**Your instructions:** Only one stretch of the data is wanted: the line containing "(R200, R201) -/", the line containing "((s.scratchStore ((s.groupAt core", and every line between them, copied exactly.

━━━━━ Given entries

-- ==== Sys2Proof/Machine/Tiles.lean ====
section
/-! DEFINITION. Barrier objects, tile instances, owners and version buffers: the shared operations and the meanings of the barrier
words and TOWN (R113, R115, R183, R184, R188 to R191, R200, R201, R344, R345, R351, R352, R357 to R359, R433). -/

namespace Sys2Proof.Machine

/-! ## Barrier objects (R200, R201) -/

/-- The content of a barrier object. -/
structure Bar where
  ph : Bool
  err : Bool
  drp : Bool
  pby : Nat
  ecause : Nat
  rby : Nat
  rar : Nat
  par : Nat
  erra : Nat
deriving DecidableEq, Repr

def State.readBar (s : State) (core a : Nat) : Bar :=
  let w0 := s.scratchVal core a 8
  let w1 := s.scratchVal core (a + 8) 8
  let w2 := s.scratchVal core (a + 16) 8
  let w3 := s.scratchVal core (a + 24) 8
  { ph := bit w0 63, err := bit w0 62, drp := bit w0 61, pby := bits w0 55 0, ecause := bits w1 63 56, rby := bits w1 55 0
    rar := bits w2 63 32, par := bits w2 31 0, erra := bits w3 56 0 }

/-- The 32 bytes of an object. -/
def Bar.bytes (b : Bar) : List Byte :=
  recBytes [b2n b.ph * 2 ^ 63 + b2n b.err * 2 ^ 62 + b2n b.drp * 2 ^ 61 + b.pby % 2 ^ 56, b.ecause % 256 * 2 ^ 56 + b.rby % 2 ^ 56,
    b.rar % 2 ^ 32 * 2 ^ 32 + b.par % 2 ^ 32, b.erra % 2 ^ 57]

/-- Workgroup whose allocation holds a scratchpad address. -/
def State.groupAt (s : State) (core a : Nat) : Option Workgroup :=
  s.work.groups.find? (fun g => g.core == core && g.base ≤ a && a < g.base + g.size)

/-- Write an object; the device's own operation on it is watched (R308). -/
def State.writeBar (s : State) (core a : Nat) (b : Bar) : State :=
  ((s.scratchStore ((s.groupAt core a).elim 0 (·.lid)) core a b.bytes).watch agentDevice (some core) a 32 true true (fun _ => true)).2

/-- Mark of an initialised object. -/
def State.mark? (s : State) (core a : Nat) (queue : Bool) : Option Mark :=
  s.engines.marks.find? (fun m => m.core == core && m.addr == a && m.queue == queue)

def State.modMark (s : State) (core a : Nat) (queue : Bool) (f : Mark → Mark) : State :=
  { s with engines := { s.engines with marks := s.engines.marks.map (fun m =>
      if m.core == core && m.addr == a && m.queue == queue then f m else m) } }

/-- Put a fresh mark. -/
def State.putMark (s : State) (core a : Nat) (queue : Bool) : State :=
  let rest := s.engines.marks.filter (fun m => !(m.core == core && m.addr == a && m.queue == queue))
  { s with engines := { s.engines with marks := rest ++ [{ core := core, addr := a, queue := queue, overBytes := 0, overArrivals := 0 }] } }

/-- Number of phases that complete in turn with p and q (signed) pending and the reload values rby, rar (R201). -/
def phases (p q : Int) (rby rar : Nat) : Nat :=
  if 0 < p || 0 < q then 0 else
  let n (x : Int) (r : Nat) : Nat := ((-x).toNat / r) + 1
  match rby, rar with
  | 0, 0 => 0
  | 0, r => n q r
  | r, 0 => n p r
  | r, t => min (n p r) (n q t)

/-- A waiter of a barrier wait on the object continues, an acquire at the scope; under a cluster stop it does so at thaw (R36,
R359). -/
def State.wakeBarrier (s : State) (n : ThreadName) (scope : Nat) : State :=
  if s.stopped n.core then (s.modThread n (fun t => { t with st := .blocked (.met scope) })).deferTo (clusterOf n.core) (.met n)
  else (s.acquire n.core scope).wake n .next []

━━━━━━━━━━

**Solution below:**
/-! ## Barrier objects (R200, R201) -/

/-- The content of a barrier object. -/
structure Bar where
  ph : Bool
  err : Bool
  drp : Bool
  pby : Nat
  ecause : Nat
  rby : Nat
  rar : Nat
  par : Nat
  erra : Nat
deriving DecidableEq, Repr

def State.readBar (s : State) (core a : Nat) : Bar :=
  let w0 := s.scratchVal core a 8
  let w1 := s.scratchVal core (a + 8) 8
  let w2 := s.scratchVal core (a + 16) 8
  let w3 := s.scratchVal core (a + 24) 8
  { ph := bit w0 63, err := bit w0 62, drp := bit w0 61, pby := bits w0 55 0, ecause := bits w1 63 56, rby := bits w1 55 0
    rar := bits w2 63 32, par := bits w2 31 0, erra := bits w3 56 0 }

/-- The 32 bytes of an object. -/
def Bar.bytes (b : Bar) : List Byte :=
  recBytes [b2n b.ph * 2 ^ 63 + b2n b.err * 2 ^ 62 + b2n b.drp * 2 ^ 61 + b.pby % 2 ^ 56, b.ecause % 256 * 2 ^ 56 + b.rby % 2 ^ 56,
    b.rar % 2 ^ 32 * 2 ^ 32 + b.par % 2 ^ 32, b.erra % 2 ^ 57]

/-- Workgroup whose allocation holds a scratchpad address. -/
def State.groupAt (s : State) (core a : Nat) : Option Workgroup :=
  s.work.groups.find? (fun g => g.core == core && g.base ≤ a && a < g.base + g.size)

/-- Write an object; the device's own operation on it is watched (R308). -/
def State.writeBar (s : State) (core a : Nat) (b : Bar) : State :=
  ((s.scratchStore ((s.groupAt core a).elim 0 (·.lid)) core a b.bytes).watch agentDevice (some core) a 32 true true (fun _ => true)).2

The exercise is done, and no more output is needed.